We normalized all variables, correlations between features were measured using Spearman algorithm, If the correlation coefficient between the two features was greater than 0.9, one of them was excluded. The least absolute shrinkage and selection operator (LASSO) algorithm with 10-fold cross-validation was utilized to select the optimal features.

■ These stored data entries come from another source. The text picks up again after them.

/-- A mismatch reported to the twin, and the last datagram of a twin tick without entries. -/
def mismatchBody : List Byte := beBytes 8 0 ++ beBytes 2 1 ++ List.replicate 10 0
/-- The datagram of a tick. -/
def tickBody (n : Nat) : List Byte := beBytes 8 n ++ [0, 0, 0, 0x80] ++ List.replicate 8 0
/-- The header of both. -/
def twinHdr : List Byte := mbxHeader 9 5 1 0 20 0

theorem meets_ShadowAndTwin :
    (let udp := dgram (twinSes 2) twinHdr mismatchBody
     let s := joined 2 5 up
     Heard s (mbxSession udp) 9 udp (twinSes 2) mismatchBody ∧ s.sites.shadow.role = 2 ∧ s.sites.shadow.session = some (mbxSession udp) ∧
       20 ≤ mismatchBody.length ∧ beAt mismatchBody 8 2 = 1 ∧ s.sites.shadow.mismatches = []) ∧
    (let udp := dgram (twinSes 255) twinHdr (tickBody 49999)
     let s := (joined 1 (2 ^ 32 + 5) up).mapSites fun y => { y with shadow := { y.shadow with base := some 0 } }
     let w := s.sites.shadow
     Heard s (twinSid (mbxSession udp)) 9 udp (twinSes 255) (tickBody 49999) ∧ w.role = 1 ∧
       w.session = some (twinSid (mbxSession udp)) ∧ 20 ≤ (tickBody 49999).length ∧ beAt (tickBody 49999) 8 2 = 0 ∧
       byteAt (tickBody 49999) 10 = 0 ∧ bitOf (byteAt (tickBody 49999) 11) 7 = true ∧ byteAt (tickBody 49999) 12 = 0 ∧ w.ticks = [] ∧
       w.waiting = [] ∧ max w.last (beAt (tickBody 49999) 0 8) + 1 - w.base.getD (beAt (tickBody 49999) 0 8) = 50000) ∧
    (let w : TwinEntry := ⟨1, 5, 9, 0, 0, 599000⟩
     let s := (joined 1 (2 ^ 32 + 5) up).mapSites fun y => { y with shadow := { y.shadow with waiting := [w] } }
     s.sites.shadow.role = 1 ∧ s.sites.shadow.waiting = [w] ∧ s.sites.shadow.own = [] ∧ s.sites.shadow.ticks = [] ∧ w.tick + 1000 ≤ s.tick) ∧
    (∀ role, role ∈ [1, 2] →
     let s := (joined role 5 up).mapSites fun y => { y with shadow := { y.shadow with promoteAt := some 0 } }
     s.sites.shadow.promoteAt = some 0 ∧ 0 ≤ s.time.v ∧ s.sites.shadow.role = role) := by
  refine ⟨?_, ?_, by decide +kernel, by decide +kernel⟩
  · intro udp s
    refine ⟨?_, by decide +kernel⟩
    rw [show mbxSession udp = 5 by decide +kernel]; exact dgram_heard (by decide +kernel)
  · intro udp s w
    refine ⟨?_, by decide +kernel⟩
    rw [show twinSid (mbxSession udp) = 2 ^ 32 + 5 by decide +kernel]; exact dgram_heard (by decide +kernel)

/-- A fresh tributary bound to a port. -/
def trib0 (port : Nat) : Trib := Trib.fresh port 0 0 0

/-- With that tributary under a number. -/
def bound (n port : Nat) (s : State) : State := s.mapLine fun l => { l with tribs := [(n, trib0 port)] }

/-- A bin of a lane. -/
def bin0 (scope : Nat) : PmBin := { scope := scope, kind := 1, start := 0, suspect := false, counts := List.replicate 22 0, reported := [] }
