-- ==== Sys2Proof/Machine/Permutation.lean ====
section
/-! DEFINITION. The permutation Keccak-f[1600] as pure operations on the lanes and the round-constant register
(40_permutation.md R80 to R95). -/

namespace Sys2Proof.Machine

/-- `rotl64(a, r) = ((a << r) ^ (a >> (64 - r)))[63:0]` for `r` in 1..63 (R82). At `r = 0` the formula gives `a`,
the option 92_eei_decisions.md D27 allows; no rule rotates by 0 or by 64 or more (R83, R87; log entry 6). -/
def rotl64 (a : Lane) (r : Nat) : Lane := (a <<< r) ^^^ (a >>> (64 - r))

/-! ### Theta (R84) -/

/-- The column parity `C[x]` (R84). -/
def thetaC (A : Lanes) (x : Fin 5) : Lane :=
  laneAt A x 0 ^^^ laneAt A x 1 ^^^ laneAt A x 2 ^^^ laneAt A x 3 ^^^ laneAt A x 4

/-- `D[x] = C[(x+4) mod 5] ^ rotl64(C[(x+1) mod 5], 1)` (R84); addition on `Fin 5` is modulo 5. -/
def thetaD (A : Lanes) (x : Fin 5) : Lane := thetaC A (x + 4) ^^^ rotl64 (thetaC A (x + 1)) 1

/-- THETA (R84): every parity is taken from the lanes before the step. -/
def theta (A : Lanes) : Lanes := Vector.ofFn fun i => A[i] ^^^ thetaD A (colOf i)

/-! ### Rho and pi (R85) -/

/-- The offset of the walk's move `t`: `((t+1)*(t+2)/2) mod 64` (R85). -/
def rhoOffset (t : Nat) : Nat := (t + 1) * (t + 2) / 2 % 64

/-- Where the walk of R85 stands: its position, the carried lane `cur`, and the lanes. -/
structure RhoWalk where
  x     : Fin 5
  y     : Fin 5
  cur   : Lane
  lanes : Lanes
  deriving DecidableEq, Repr

/-- Move `t` of the walk (R85): both new coordinates come from the old ones; the carried lane, rotated, lands at
the new position, and the lane it displaces is carried on. -/
def rhoMove (w : RhoWalk) (t : Nat) : RhoWalk where
  x := w.y
  y := 2 * w.x + 3 * w.y
  cur := laneAt w.lanes w.y (2 * w.x + 3 * w.y)
  lanes := setLaneAt w.lanes w.y (2 * w.x + 3 * w.y) (rotl64 w.cur (rhoOffset t))

/-- RHO_PI (R85): the walk from (1, 0), 24 moves. -/
def rhoPi (A : Lanes) : Lanes :=
  ((List.range 24).foldl rhoMove { x := 1, y := 0, cur := laneAt A 1 0, lanes := A }).lanes

/-- One row of the table form of RHO_PI: `A'[dst] = rotl64(A[src], r)` (R86). -/
structure RhoRow where
  dst : Fin 25
  src : Fin 25
  r   : Nat
  deriving DecidableEq, Repr

/-- The table form of RHO_PI (R86), derived by the spec from the walk; the machine performs the walk. -/
def rhoPiTable : List RhoRow :=
  [⟨1, 6, 44⟩, ⟨2, 12, 43⟩, ⟨3, 18, 21⟩, ⟨4, 24, 14⟩, ⟨5, 3, 28⟩, ⟨6, 9, 20⟩, ⟨7, 10, 3⟩, ⟨8, 16, 45⟩]
  ++ [⟨9, 22, 61⟩, ⟨10, 1, 1⟩, ⟨11, 7, 6⟩, ⟨12, 13, 25⟩, ⟨13, 19, 8⟩, ⟨14, 20, 18⟩, ⟨15, 4, 27⟩, ⟨16, 5, 36⟩]
  ++ [⟨17, 11, 10⟩, ⟨18, 17, 15⟩, ⟨19, 23, 56⟩, ⟨20, 2, 62⟩, ⟨21, 8, 55⟩, ⟨22, 14, 39⟩, ⟨23, 15, 41⟩, ⟨24, 21, 2⟩]

/-! ### Chi (R89) -/

/-- CHI (R89): each row from its own snapshot. -/
def chi (A : Lanes) : Lanes := Vector.ofFn fun i =>
  A[i] ^^^ (~~~(laneAt A (colOf i + 1) (rowOf i)) &&& laneAt A (colOf i + 2) (rowOf i))

/-! ### The round-constant register and iota (R90, R92) -/

/-- `lfsr_step(R) = ((R << 1) ^ ((R >> 7) * 0x71))[7:0]` (R90). -/
def lfsrStep (r : BitVec 8) : BitVec 8 := (r <<< 1) ^^^ ((r >>> 7) * Config.lfsrPoly)

/-- One bit position of iota (R92): advance the register, then flip bit `2^j - 1` of the lane when bit 1 of the
advanced register is set. -/
def iotaBit (p : Lane × BitVec 8) (j : Nat) : Lane × BitVec 8 :=
  (if (lfsrStep p.2).getLsbD 1 then p.1 ^^^ (1#64 <<< (2 ^ j - 1)) else p.1, lfsrStep p.2)

/-- IOTA on lane (0, 0) and the register: seven bit positions (R92). -/
def iotaLane (a : Lane) (r : BitVec 8) : Lane × BitVec 8 := (List.range 7).foldl iotaBit (a, r)

/-- IOTA (R92): "Only `A[0]` changes". -/
def iota (A : Lanes) (r : BitVec 8) : Lanes × BitVec 8 :=
  (A.set 0 (iotaLane A[0] r).1, (iotaLane A[0] r).2)

/-- The register after `k` advances from a value (R91). -/
def lfsrAfter (r : BitVec 8) (k : Nat) : BitVec 8 := lfsrStep^[k] r

/-- The 24 round constants of R93, a table derived by the spec; the machine uses the register (R92). -/
def roundConstants : List Lane :=
  [0x0000000000000001#64, 0x0000000000008082#64, 0x800000000000808A#64, 0x8000000080008000#64,
   0x000000000000808B#64, 0x0000000080000001#64, 0x8000000080008081#64, 0x8000000000008009#64,
   0x000000000000008A#64, 0x0000000000000088#64, 0x0000000080008009#64, 0x000000008000000A#64]
  ++ [0x000000008000808B#64, 0x800000000000008B#64, 0x8000000000008089#64, 0x8000000000008003#64,
   0x8000000000008002#64, 0x8000000000000080#64, 0x000000000000800A#64, 0x800000008000000A#64,
   0x8000000080008081#64, 0x8000000000008080#64, 0x0000000080000001#64, 0x8000000080008008#64]

/-! ### The round and the permutation (R94, R95) -/

/-- ROUND (R94): theta, rho-pi, chi, iota. -/
def keccakRound (p : Lanes × BitVec 8) : Lanes × BitVec 8 := iota (chi (rhoPi (theta p.1))) p.2

/-- KECCAK_F with the register it leaves (R95): the register is seeded once, then 24 rounds. -/
def keccakFull (A : Lanes) : Lanes × BitVec 8 := keccakRound^[Config.rounds] (A, Config.lfsrSeed)

/-- KECCAK_F on the lanes (R95). -/
def keccakF (A : Lanes) : Lanes := (keccakFull A).1

end Sys2Proof.Machine
end

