/-! ### A command and its turns (R132, R134) -/

/-- A command's turns begin with the write of its word (30_encoding.md R68). -/
theorem commandTurns_command {i : Instr} {w : Word} (h : encode i = .command w) (k : Nat) :
    commandTurns i k = .host (.write 0x200#10 4 (w.setWidth 64)) :: List.replicate k .engine := by
  rw [commandTurns, cmdLines_command h]
  rfl

/-- The first step of a command's turns issues it; the sequencer's turns are left. -/
theorem run_commandTurns {i : Instr} {k : Nat} {ts : List Turn} (hi : isCommand i = true) (hw : i.wf = true)
    (hp : s.phase = .idle) (hts : s.turns = commandTurns i k ++ ts) (m : Nat) :
    s.run (m + 1) = (State.issued { s with turns := List.replicate k .engine ++ ts } i).run m := by
  obtain ⟨w, he, hd⟩ := encode_command hi hw
  rw [commandTurns_command he] at hts
  exact run_succ (step_issue hd (BitVec.setWidth_setWidth_of_le w (by decide)) hts hp)

/-- XOR and the 24 rounds of ABSORB or FINAL: ABSORB_BLOCK of the block the command absorbs (41_sponge.md R114). -/
theorem run_absorbBlock {b : Block} {ts : List Turn} (hts : s.turns = List.replicate 97 .engine ++ ts)
    (hp : s.phase = .xor) (hb : s.xorOperand = .ok b) (hr : s.r = Config.lfsrSeed) (hrnd : s.rnd = 0#5) :
    s.run 97 = .next { s with
      lanes := absorbBlock s.lanes b, r := 0x8E#8, rnd := 23#5
      phase := if s.pend.op = opFinal then .sqz else .idle, turns := ts } := by
  rw [run_succ (step_xor (ts := List.replicate 96 .engine ++ ts) hts hp hb), State.xored_eq,
    ← keccakFull_reg (xorBlock s.lanes (lanes17 b))]
  exact run_keccakF rfl rfl hr hrnd

/-- Settles O40: the issue, then the 24 rounds. -/
theorem permuteNetEffect : Obligations.PermuteNetEffect := by
  intro s ts hp hts
  rw [run_commandTurns rfl rfl hp hts, run_keccakF (ts := ts) rfl rfl rfl rfl, keccakFull_reg]
  cases s
  cases hp
  rfl

/-- Settles O38: the issue, XOR of `BLK`, then the 24 rounds. -/
theorem absorbNetEffect : Obligations.AbsorbNetEffect := by
  intro s ts hp hts
  rw [run_commandTurns rfl rfl hp hts,
    run_absorbBlock (ts := ts) rfl rfl (State.xorOperand_absorb rfl) rfl rfl]
  cases s
  cases hp
  rfl

end Sys2Proof.Machine
end

section
/-! PROOFS. Padding and the phase XOR (41_sponge.md R110 to R119; 42_commands.md R138). -/

namespace Sys2Proof.Machine

variable {s : State}

/-! ### The padded message (R110, R111, R119) -/

/-- Below the message's length a padded message is the message. -/
theorem pad_getD_message (M : List Byte) {p : Nat} (hp : p < M.length) : (pad M).getD p 0x00#8 = M.getD p 0x00#8 := by
  have hn : numBlocks M.length = M.length / 136 + 1 := rfl
  rw [pad_getD M (by omega), if_pos hp, if_neg (by omega), if_neg (by omega), BitVec.or_zero, BitVec.or_zero]

/-- A padded message begins with the message. -/
theorem take_pad (M : List Byte) : (pad M).take M.length = M := by
  have hn : numBlocks M.length = M.length / 136 + 1 := rfl
  have hlen : M.length ≤ (pad M).length := by rw [pad_length]; omega
  refine List.ext_getElem (by rw [List.length_take, Nat.min_eq_left hlen]) fun p _ hp => ?_
  have hbyte := pad_getD_message M hp
  rw [List.getD_eq_getElem _ _ (by omega), List.getD_eq_getElem _ _ hp] at hbyte
  rw [List.getElem_take, hbyte]

/-- Settles O57: the padded length is `136 * (L / 136 + 1)`. -/
theorem paddedLength : Obligations.PaddedLength := by
  intro M
  have hn : numBlocks M.length = M.length / 136 + 1 := rfl
  have hlen := pad_length M
  exact ⟨by omega, by omega, by omega, take_pad M, by omega, pad_length_div M⟩

/-- Settles O58: a block before the last ends inside the message; the last is the rest of the message, padded. -/
theorem blocksOfAPaddedMessage : Obligations.BlocksOfAPaddedMessage := by
  intro M
  refine ⟨fun k hk i => ?_, fun b hb => blockAt_pad_last fun i hi => hb ⟨i, hi⟩⟩
  rw [Fin.getElem_fin, blockAt, Vector.getElem_ofFn, pad_getD_message M (by omega)]

/-! ### The phase XOR (R112, R113, R138) -/

/-- A byte of a rate lane after XOR_BLOCK of a block (R112, R113). -/
theorem byteOf_xorBlock_lanes17 (A : Lanes) (b : Block) {i : Fin 25} {k : Nat} (hi : i.val < 17) (hk : k < 8) :
    byteOf (xorBlock A (lanes17 b))[i] k = byteOf A[i] k ^^^ b[8 * i.val + k] := by
  rw [xorBlock_rate A _ hi, byteOf_xor, byteOf_lanes17 b hi hk]

theorem exec_phaseXor {b : Block} (hp : s.phase = .xor) (hb : s.xorOperand = .ok b) :
    exec .phaseXor s = .next (s.xored b) :=
  (exec_toInstr_enabled hp).trans (engineTurn_xor hp hb)

/-- Settles O26: the block absorbed is `BLK`. -/
theorem xorPhaseAbsorbsTheBlock : Obligations.XorPhaseAbsorbsTheBlock := by
  intro s hp ho
  refine ⟨_, exec_phaseXor hp (State.xorOperand_absorb ho), s.xored_eq _, fun i k hi hk => ?_,
    fun i hi => xorBlock_capacity _ _ hi⟩
  rw [← block_getElem s (by omega)]
  exact byteOf_xorBlock_lanes17 s.lanes s.block hi hk

/-- Settles O27: the block absorbed is PADBLOCK of `BLK`. -/
theorem xorPhasePadsTheFinalBlock : Obligations.XorPhasePadsTheFinalBlock := by
  intro s hp ho hn
  refine ⟨_, exec_phaseXor hp (State.xorOperand_final ho hn), s.xored_eq _, fun i k hi hk => ?_,
    fun i hi => xorBlock_capacity _ _ hi⟩
  rw [← block_getElem s (by omega), ← padBlock_getElem s.block (by omega) hn]
  exact byteOf_xorBlock_lanes17 s.lanes _ hi hk

/-! ### FINAL and SQUEEZE (R114 to R116; 42_commands.md R133, R135, R143) -/

/-- One step more of a run that has reached SQZ: the digest of the lanes in `DOUT`, and nothing else. -/
theorem run_sqz {u : State} {k : Nat} {ts : List Turn} (hrun : s.run k = .next u) (hts : u.turns = .engine :: ts)
    (hp : u.phase = .sqz) : ∃ t, s.run (k + 1) = .next t ∧
      t = { u with mem := t.mem, phase := .idle, turns := ts } ∧ t.dout = squeezeOut u.lanes ∧
      ∀ a, a < 0x100 ∨ 0x120 ≤ a → t.mem.read a = u.mem.read a := by
  refine ⟨State.squeezed { u with turns := ts }, ?_, ?_, State.dout_squeezed _,
    fun _ ha => State.squeezed_outside _ ha⟩
  · rw [run_add hrun, run_one (step_sqz hts hp)]
  · rw [State.squeezed_eq]

/-- Settles O39: the issue, XOR and the 24 rounds as for ABSORB but of the padded block, then SQZ. -/
theorem finalNetEffect : Obligations.FinalNetEffect := by
  intro s n ts hp hn hts
  have hwf : (Instr.final n).wf = true := decide_eq_true hn
  have habsorb : s.run 98 = .next { s with
      lanes := absorbBlock s.lanes (padBlock s.block n.toNat), r := 0x8E#8, rnd := 23#5
      pend := { op := opFinal, n := n }, phase := .sqz, turns := .engine :: ts } := by
    rw [run_commandTurns rfl hwf hp hts,
      run_absorbBlock (ts := .engine :: ts) rfl rfl (State.xorOperand_final rfl hn) rfl rfl]
    rfl
  obtain ⟨t, hrun, ht, hdout, hmem⟩ := run_sqz habsorb rfl rfl
  have hlanes : t.lanes = absorbBlock s.lanes (padBlock s.block n.toNat) := by rw [ht]
  refine ⟨t, hrun, ?_, by rw [hdout, hlanes], hmem⟩
  cases s
  cases hp
  exact ht

/-- Settles O41: the issue, then SQZ. -/
theorem squeezeNetEffect : Obligations.SqueezeNetEffect := by
  intro s ts hp hts
  obtain ⟨t, hrun, ht, hdout, hmem⟩ := run_sqz (k := 1) (run_commandTurns rfl rfl hp hts 0) rfl rfl
  refine ⟨t, hrun, ?_, hdout, hmem⟩
  cases s
  cases hp
  exact ht

end Sys2Proof.Machine
end

section
/-! PROOFS. The hash program as turns (42_commands.md R136, R146): one of the schedules of the hash program with its
polls, the one in which every poll finds the engine idle at once. -/

namespace Sys2Proof.Machine

variable {s t : State}

/-! ### Steps of the pair of agents -/

/-- The agents with the host at place `p` of the script `S`, the names `n` read, beside the engine `s`. -/
def agentsAt (S : List Line) (p : Nat) (n : List (String × BitVec 64)) (s : State) : System where
  host := { script := S, pc := p, names := n }
  engine := s

section AgentsAt
variable {S : List Line} {p : Nat} {n : List (String × BitVec 64)}

theorem agentsAt_wr {w : Width} {off : Offset} {v : BitVec 64} (hl : S[p]? = some (.wr w off v))
    (h : memWrite off w.bytes v s = .next t) : (agentsAt S p n s).step .host = .next (agentsAt S (p + 1) n t) := by
  simp only [System.step, System.hostStep, agentsAt, hl, h]
  rfl

theorem agentsAt_rd {w : Width} {off : Offset} {name : String} (hl : S[p]? = some (.rd w off name))
    (h : legal off w.bytes .read = true) : (agentsAt S p n s).step .host =
      .next (agentsAt S (p + 1) ((name, readValue s off w.bytes) :: n) s) := by
  simp only [System.step, System.hostStep, agentsAt, hl, memRead_legal h]
  rfl

theorem agentsAt_label {l : String} (hl : S[p]? = some (.label l)) :
    (agentsAt S p n s).step .host = .next (agentsAt S (p + 1) n s) := by
  simp only [System.step, System.hostStep, agentsAt, hl]
  rfl

/-- A jump that is not taken. -/
theorem agentsAt_ifGoto {name l : String} {b : Nat} {v : Bool} {x : BitVec 64} (hl : S[p]? = some (.ifGoto name b v l))
    (h : x.getLsbD b ≠ v) : (agentsAt S p ((name, x) :: n) s).step .host =
      .next (agentsAt S (p + 1) ((name, x) :: n) s) := by
  simp only [System.step, System.hostStep, agentsAt, hl, HostAgent.value, List.find?_cons, beq_self_eq_true, if_neg h]
  rfl

/-- The line between `pre` and `post`. -/
theorem getElem?_between (pre post : List Line) (x : Line) : (pre ++ [x] ++ post)[pre.length]? = some x := by simp

theorem agentsAt_engineTurns {k : Nat} (h : engineTurns k s = .next t) :
    System.run (List.replicate k .sequencer) (agentsAt S p n s) = .next (agentsAt S p n t) := by
  induction k generalizing s with
  | zero => rw [next_inj h]; rfl
  | succ k ih =>
    obtain ⟨v, hv, hk⟩ := engineTurns_next h
    rw [List.replicate_succ, System.run_cons (System.step_sequencer hv)]
    exact ih hk
end AgentsAt

/-! ### Lines replayed by turns -/

/-- Under some schedule the lines `ls`, wherever they stand in a script, take an idle engine to the idle state to which
the turns `L` take it, and no turn adds to the values read. -/
def Replays (ls : List Line) (L : List Turn) : Prop :=
  ∀ (pre post : List Line) (n : List (String × BitVec 64)) (s : State), s.phase = .idle →
    ∃ (sched : List Agent) (n' : List (String × BitVec 64)) (t : State), t.phase = .idle ∧
      t.reads = s.reads ∧ System.run sched (agentsAt (pre ++ ls ++ post) pre.length n s) =
        .next (agentsAt (pre ++ ls ++ post) (pre.length + ls.length) n' t) ∧
      ∀ ts, State.run L.length { s with turns := L ++ ts } = .next { t with turns := ts }

theorem Replays.nil : Replays [] [] := fun _ _ n s hp => ⟨[], n, s, hp, rfl, rfl, fun _ => rfl⟩

theorem Replays.append {l1 l2 : List Line} {L1 L2 : List Turn} (h1 : Replays l1 L1) (h2 : Replays l2 L2) :
    Replays (l1 ++ l2) (L1 ++ L2) := by
  intro pre post n s hp
  obtain ⟨as, n', u, hu, hreads1, hsys1, hrun1⟩ := h1 pre (l2 ++ post) n s hp
  obtain ⟨bs, n'', t, ht, hreads2, hsys2, hrun2⟩ := h2 (pre ++ l1) post n' u hu
  simp only [List.append_assoc, List.length_append, Nat.add_assoc] at hsys1 hsys2 ⊢
  refine ⟨as ++ bs, n'', t, ht, hreads2.trans hreads1, (System.run_append hsys1).trans hsys2, fun ts => ?_⟩
  rw [run_add (hrun1 (L2 ++ ts)), hrun2]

2.5 Development and Validation of DLRN
RBF-SVM was used to develop radiomics signature and deep learning signature. DLRN was also developed by adding Clinical independent predictor features on the basis of radiomics signature and deep learning signature. Receiver operating characteristic (ROC) curves were used to calculate the area under the curve (AUC) with 95% confidence interval (CI), sensitivity (SEN), specificity (SPE), accuracy (ACC), positive predictive value (PPV) and negative predictive value (NPV) to evaluate the performance of these models. We used the Hosmer-lemeshow goodness-of-fit test for DLRN and draw the calibration curve[15]. The Decision curve analysis (DCA) of all models was performed to quantify the net benefit of patients under different threshold probabilities in the cohort to assess the clinical value of the predictive models in our study [20].
2.6 Statistical Analysis
All statistical works in our study were conducted in R studio (version 4.1.1). Univariate analysis was used to select statistically significant clinical characteristics (p < 0.05). The independent t-tests or Wilcoxon rank sum tests was used to compare the continuous data, chi-square cross-tabulation test or Fisher’s exact test were used to compare the differences of categorical variables. The Delong test was used to compare the AUC between the models. Hosmer-lemeshow performs a goodness-of-fit test for DLRN, p > 0.05 indicates that model has excellent fitting effect.